The many applications for polyolefin film materials include their use as back sheet materials in the construction of diapers, bed pads and similar articles. Such articles are normally constructed of an absorbent inner layer disposed between a non-woven top sheet and a back sheet film. Films based on olefin polymers such as low density polyethylene, linear low density polyethylene, polypropylene and copolymers of ethylene with one or more comonomers such as vinyl acetate, acrylic acid, acrylic acid esters and other olefin monomers containing from 3 to 8 carbon atoms have been particularly preferred for such uses. These materials can be formulated to possess the requisite properties of flexibility and moisture impermeability which render them suitable for such applications.
It is also desirable that film materials used in such applications meet other criteria. For example, because such films come into contact with the user, they should be soft to the touch similar to cloth materials, and also, be quiet when rumpled or crinkled. They should at the same time also possess good physical properties such as tensile, elongation, puncture strength and impact strength so that they are not readily torn or punctured under conditions of normal or more rugged use.
One of the more preferred polymer materials which has been used in the preparation of the aforementioned film materials is linear low density polyethylene (LLDPE), mainly because of its film strength and toughness. LLDPE may be produced by copolymerizing ethylene with a C.sub.4 to C.sub.10 alpha-olefin. Generally the preferred alpha-olefins include those selected from butene-1, pentene-1, hexene-1, 4-methylpentene-1, heptene-1, and octene-1. The comonomers are present in amounts up to 20 weight percent, normally, between 3 and 14 weight percent(wt. %). The polymerization is conducted at low pressure using a chromium catalyst or Ziegler catalyst and may be carried out in the gas phase. The LLDPE produced by such methods has a density between 0.900 and 0.935 g/cm3 and a melt index (MI) between 0.1 and about 25.0 grams/10 min, more preferably from about 0.1 to 5.0 grams/10 min. Manufacturing processes for the production of LLDPE are known such as disclosed in U.S. Pat. Nos. 4,076,698 and 4,205,021.

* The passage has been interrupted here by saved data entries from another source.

/-- Settles O28: the five rows are one operation each. -/
theorem optimizerInstructionResults : Obligations.OptimizerInstructionResults := by
  intro c w s hi k l outcome
  have key : ∀ o i, exec i s = optm o c w s → outcome o i := by
    intro o i hm
    have hu : ((issueState c w.nd s).core c).regs.troupe = k.regs.troupe := issueState_ofTroupe c w.nd s
    obtain ⟨r, hk⟩ := issueState_core_regs c w.nd s
    have other := core_other_setCore_issue c w.nd s
    refine ⟨fun code h h0 => ⟨_, hm.trans (optm_refused hi h h0), ?_⟩, fun h => ⟨_, hm.trans (optm_blocked hi h), ?_⟩,
      fun h0 hb => ?_⟩
    case refine_1 =>
      dsimp only; rw [refuseCore_core]
      exact ⟨rfl, rfl, fun hf => if_neg (by simp [k] at hf; simp [hf]), rfl, rfl, fun d hd => refuseCore_core_other c d code s hd⟩
    case refine_2 =>
      have h := holdOptm_spec o c w s
      have hcore := State.core_congr (congrArg State.cores h :)
      exact ⟨(hcore c).trans (State.core_modRegs_same ..), fun d hd => (hcore d).trans (State.core_modRegs_other _ _ hd), (congrArg State.mem h :)⟩
    case refine_3 =>
      have h0' : optRefusal (issueState c w.nd s) c o w = 0 := (optRefusal_issue ..).trans h0
      have hl : (issueState c w.nd s).lrn ((issueState c w.nd s).core c).regs.troupe = l := by rw [hu, issueState_lrn]
      have ores : ∀ (k' : Core) x q, (k'.sPut (optOres w) x).sGet q = if q = optOres w then x else k'.sGet q := fun k' x q => Core.sGet_sPut ..
      refine ⟨fun hs => ⟨_, hm.trans (optm_issues hi hb (optBody_skip h0' (by rw [hl]; exact hs))), ?_⟩,
        fun hs hf => ⟨_, hm.trans (optm_issues hi hb (optBody_frozen h0' (by rw [hl]; exact hs) (by rw [hl]; exact hf))), ?_⟩,
        fun hs hf => ⟨_, hm.trans (optm_issues hi hb (optBody_updates h0' (by rw [hl]; exact hs) (by rw [hl]; exact hf))), ?_⟩⟩
      · dsimp only; rw [State.core_setCore_same]
        refine ⟨by simp [ores], fun q hq => by simp [ores, hq, k], issueState_v .., other _, issueState_troupes ..⟩
      · dsimp only; rw [hu, modLregs_core, State.core_setCore_same, modLregs_lrn, lrn_setCore, issueState_lrn]
        exact ⟨by simp [ores], fun q hq => by simp [ores, hq, k], issueState_v .., fun d hd => (modLregs_core ..).trans (other _ d hd), rfl, rfl, rfl⟩
      · have hv := optWrite_frame o k l w (optRefusal_zero_vl h0)
        dsimp only
        rw [hl, hu, hk, optWrite_regs]
        simp only [chargeVec, chargeTroupe_core, modLregs_core, State.core_setCore_same]
        refine ⟨rfl, by simp [ores], fun q hq => ?_, (congrArg Core.store hv :), other _, ?_⟩
        · rw [ores, if_neg hq]; exact (congrArg (fun x : Core => x.sGet q) hv :)
        · rw [chargeTroupe_lrn, modLregs_lrn, lrn_setCore, issueState_lrn]
  exact ⟨key .sgdm _ rfl, key .adam _ rfl, key .lion _ rfl, key .omom _ rfl, key .oorth _ rfl⟩

end Sys2Proof.Machine
end

section
/-! The ATTN class and the sampling rows. -/

namespace Sys2Proof.Machine

/-! ### What a write of memory leaves of the cores -/

/-- From `s` to `t` no core's registers of its core block changed. -/
def RegsKept (s t : State) : Prop := ∀ d, (t.core d).regs = (s.core d).regs

theorem RegsKept.refl (s : State) : RegsKept s s := fun _ => rfl
theorem RegsKept.trans {s t u : State} (h : RegsKept s t) (k : RegsKept t u) : RegsKept s u := fun d => (k d).trans (h d)
theorem RegsKept.ite {s t u : State} {p : Prop} [Decidable p] (h : RegsKept s t) (k : RegsKept s u) : RegsKept s (if p then t else u) := by
  split
  · exact h
  · exact k
theorem RegsKept.of_cores {s t : State} (h : t.cores = s.cores) : RegsKept s t := fun d => congrArg Core.regs (State.core_congr h d)

theorem writeMemPiece_cores (owner : Owner) (s : State) (a : Nat) (bs : List Byte) : (writeMemPiece owner s a bs).1.cores = s.cores := by
  unfold writeMemPiece; dsimp only; split <;> rfl

theorem writeMem_cores (owner : Owner) (s : State) (a : Nat) (bs : List Byte) : (writeMem owner s a bs).1.cores = s.cores := by
  unfold writeMem
  generalize memPieces _ a bs = ps
  have key : ∀ (ps : List (Nat × List Byte)) (x : State × Bool), (ps.foldl (fun (x : State × Bool) p =>
      let (s', bad) := writeMemPiece owner x.1 p.1 p.2; (s', x.2 || bad)) x).1.cores = x.1.cores := by
    intro ps
    induction ps with
    | nil => intro x; rfl
    | cons p ps ih => intro x; exact (ih _).trans (writeMemPiece_cores ..)
  exact key ps (s, false)

theorem writeLoc_regs (owner : Owner) (s : State) (l : Loc) (bs : List Byte) : RegsKept s (writeLoc owner s l bs).1 := by
  cases l with
  | mem a => exact .of_cores (writeMem_cores ..)
  | store c o =>
    intro d
    simp only [writeLoc]
    by_cases h : d = c
    · subst h; rw [State.core_modCore_same]
    · rw [State.core_modCore_other _ _ h]
  | tbuf ti o => exact .of_cores rfl

theorem writeLocs_regs (owner : Owner) (ls : List (Loc × Nat)) (s : State) (bs : List Byte) : RegsKept s (writeLocs owner s ls bs).1 := by
  induction ls generalizing s bs with
  | nil => exact .refl s
  | cons l ls ih => exact RegsKept.trans (writeLoc_regs _ _ _ _) (ih _ _)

Despite the good properties of films made using LLDPE, the melt processing properties of the polymer tend to restrict the process conditions under which cast films having a uniform thickness can be made. For example, a typical process for preparing an embossed film for use as diaper backsheet material is the slot-die cast extrusion process wherein the polymer is heated to a temperature generally in the profile range of about 350.degree. F. to about 550.degree. F. in an extruder and extruded through a slot die into the nip of a steel and rubber roll system. Where the film is to be embossed, the steel roll is engraved with a pattern of either protrusions (a male embossing roll) or depressions (a female embossing roll). The rubber roll serves as a backing roll into which the steel roll pattern is impressed during the formation of the film. Thus the roll system serves both to film-form and texture the polyolefin material. The speed of the rubber and steel rolls is maintained to permit continuous embossing of the film and subsequent take up of the film on a wind up roller after it exits the steel/rubber roller nip.

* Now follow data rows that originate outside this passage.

-- ==== Sys2Proof/Machine/MapBuilder.lean ====
section
/-! DEFINITION. The encoding-map traverser: BUILD_MAP (43_encoding_map.md). -/

namespace Sys2Proof.Machine

/-- The (byte value, path) pairs of the leaves under a node reached by the path `p`, left to right:
a left edge appends 0 (`false`), a right edge 1 (`true`) (43_encoding_map.md R241). -/
def HuffmanNode.paths : HuffmanNode → Code → List (Byte × Code)
  | .leaf v _, p => [(v, p)]
  | .internal _ l r, p => l.paths (p ++ [false]) ++ r.paths (p ++ [true])

/-- The code the assignments `M[v] <- p`, made in order, leave in `M[v]`; empty if none does. -/
def codeOf (ps : List (Byte × Code)) (v : Byte) : Code :=
  ps.foldl (fun c e => if e.1 = v then e.2 else c) []

/-- The assignments `buildMap` makes: none for an absent tree, the code "0" for a singleton root,
the root-to-leaf paths for an internal root (43_encoding_map.md R241, R242). -/
def mapAssignments : Option HuffmanNode → List (Byte × Code)
  | none => []
  | some (.leaf v _) => [(v, [false])]
  | some (.internal f l r) => (HuffmanNode.internal f l r).paths []

/-- `buildMap(t)` (43_encoding_map.md R241). -/
def buildMap (t : Option HuffmanNode) : List Code := tabulate (codeOf (mapAssignments t))

/-- The body of BUILD_MAP (43_encoding_map.md R240). -/
def buildMapBody (s : State) : Except CmdError State :=
  if s.treeValid then .ok (s.writeMap (buildMap s.tree))
  else raise .sequenceError 0x03

/-- BUILD_MAP (43_encoding_map.md R240). -/
def execBuildMap (s : State) : Host.Outcome State Fault Refusal :=
  complete (dest .buildMap) s (buildMapBody s)

end Sys2Proof.Machine
end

In terms of process efficiency, the film manufacturer is highly motivated to adjust processing conditions such as temperature, roll speeds and take-up speeds to maximize the rate of film production on the one hand while on the other hand producing a quality film having a substantially uniform film thickness, which is generally in the range of about 0.75 to 2 mils.
A particular property of LLDPE which tends to restrict the line speed at which film made from this polymer can be processed is caused by a phenomena referred to as draw resonance. Draw resonance is defined as the inability of the film to hold a constant film thickness down the film web in the machine or take-up direction, which is evidenced by the presence of light and dark bands running across the film. The light areas are a thinner gauge and the darker areas are of a thicker gauge. The degree of draw resonance is a direct function of line speed, becoming worse at higher line speeds. As a result, the maximum line speed at which good quality film can be produced is restricted by the onset of draw resonance.
Attempts have been made to improve the draw resonance of LLDPE by utilizing a blend of this material with up to about 50% by weight of another polyethylene having a higher Melt Index than LLDPE, such as high pressure low density polyethylene (LDPE) having a Melt Index of at least about 7.5. dg/min and a density in the range of from about 0.910 to 0.930 g/cm.sup.3 or as an alternative EVA's can be blended with LLDPE. However, draw resonance is still found to occur at higher line speeds (e.g., 500 ft/min) with such blends and the presence of a substantial amount of the LDPE in the blend serves to diminish the good tensile and elongation properties of film material when compared with material containing LLDPE as the sole polymer.
Recently, a new class of low density ethylene polymers have been introduced into the marketplace. These materials are characterized as very low density ethylene polymers having a density in the range of from about 0.88 to about 0.915 g/cm3, a melt index of from about 0.5 to about 7.5 dg/min, a molecular weight distribution (MWD) of no greater than 3.5 and a compositional distribution breadth index (CDBI) greater than about 70 percent. Compositionally, these polymers contain ethylene copolymerized with up to about 15 mole % of another alpha monoolefin containing from 3 to 20 carbon atoms such as butene-1, hexene-1, octene-1 and the like. These polymers with narrow MWD and narrow CD provide a unique balance of properties including narrow melting point range and improved toughness when fabricated into shaped articles as compared with normal low density polyethylene prepared by the conventional Ziegler catalyst systems.
One of the primary uses of such materials is as a heat seal component as is shown in copending U.S. appplication Ser. No. 916,736 filed Jul. 15, 1992 or layer used in conjunction with the preparation of packaging films constructed from polyolefin polymers such as polypropylene as is shown in copending U.S. application Ser. No. 660,402 filed Feb. 21, 1991 both of which are herein fully incorporated by reference. The narrow melting point range of these polymers renders them extremely useful in packing fill operations where it is desirable to develop strong seal strength immediately after packaging and while the film is still hot from the sealing operation.